-- ==== Sys2Proof/Machine/Flags.lean ====
section
/-! DEFINITION. The one status value of the block (R31): `STATUS`, set once, at the end of every command. There are
no condition codes. -/

namespace Sys2Proof.Machine

/-- The `STATUS` an ending shows (R190). -/
def Ending.status : Ending → Status
  | .ok _ => .ok
  | .fail => .fail
  | .refuse _ => .refused

/-- What an ending delivers: `fail` and `refuse` carry no payload (R27, R192, R195). -/
def Ending.results : Ending → Results
  | .ok res => res
  | .fail => {}
  | .refuse _ => {}

/-- The status a free value in 0..2 stands for: any of the three (R220). -/
def statusOfFree (n : Fin 3) : Status :=
  if n = 0 then .ok else if n = 1 then .fail else .refused

end Sys2Proof.Machine
end

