-- ==== Sys2Proof/Machine/Dispatch.lean ====
section
/-! DEFINITION. One arm per command: its meaning. -/

namespace Sys2Proof.Machine

def exec (i : Instr) (s : State) : Host.Outcome State Fault Refusal :=
  match i with
  | .expand => Sys2Proof.Machine.execExpand s
  | .polymod => Sys2Proof.Machine.execPolymod s
  | .verify => Sys2Proof.Machine.execVerify s
  | .create => Sys2Proof.Machine.execCreate s
  | .convertbits pad fromBits toBits => Sys2Proof.Machine.execConvertbits pad fromBits toBits s
  | .b32enc => Sys2Proof.Machine.execB32enc s
  | .b32dec => Sys2Proof.Machine.execB32dec s
  | .wenc witVer => Sys2Proof.Machine.execWenc witVer s
  | .wdec => Sys2Proof.Machine.execWdec s

end Sys2Proof.Machine
end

· · ·

• Problem requirements
Return every line of the material word for word.

• Response for this exercise
-- ==== Sys2Proof/Machine/Flags.lean ====
section
/-! DEFINITION. The one status value of the block (R31): `STATUS`, set once, at the end of every command. There are
no condition codes. -/

namespace Sys2Proof.Machine

/-- The `STATUS` an ending shows (R190). -/
def Ending.status : Ending → Status
  | .ok _ => .ok
  | .fail => .fail
  | .refuse _ => .refused

/-- What an ending delivers: `fail` and `refuse` carry no payload (R27, R192, R195). -/
def Ending.results : Ending → Results
  | .ok res => res
  | .fail => {}
  | .refuse _ => {}

/-- The status a free value in 0..2 stands for: any of the three (R220). -/
def statusOfFree (n : Fin 3) : Status :=
  if n = 0 then .ok else if n = 1 then .fail else .refused

end Sys2Proof.Machine
end

-- ==== Sys2Proof/Machine/Dispatch.lean ====
section
/-! DEFINITION. One arm per command: its meaning. -/

namespace Sys2Proof.Machine

def exec (i : Instr) (s : State) : Host.Outcome State Fault Refusal :=
  match i with
  | .expand => Sys2Proof.Machine.execExpand s
  | .polymod => Sys2Proof.Machine.execPolymod s
  | .verify => Sys2Proof.Machine.execVerify s
  | .create => Sys2Proof.Machine.execCreate s
  | .convertbits pad fromBits toBits => Sys2Proof.Machine.execConvertbits pad fromBits toBits s
  | .b32enc => Sys2Proof.Machine.execB32enc s
  | .b32dec => Sys2Proof.Machine.execB32dec s
  | .wenc witVer => Sys2Proof.Machine.execWenc witVer s
  | .wdec => Sys2Proof.Machine.execWdec s

end Sys2Proof.Machine
end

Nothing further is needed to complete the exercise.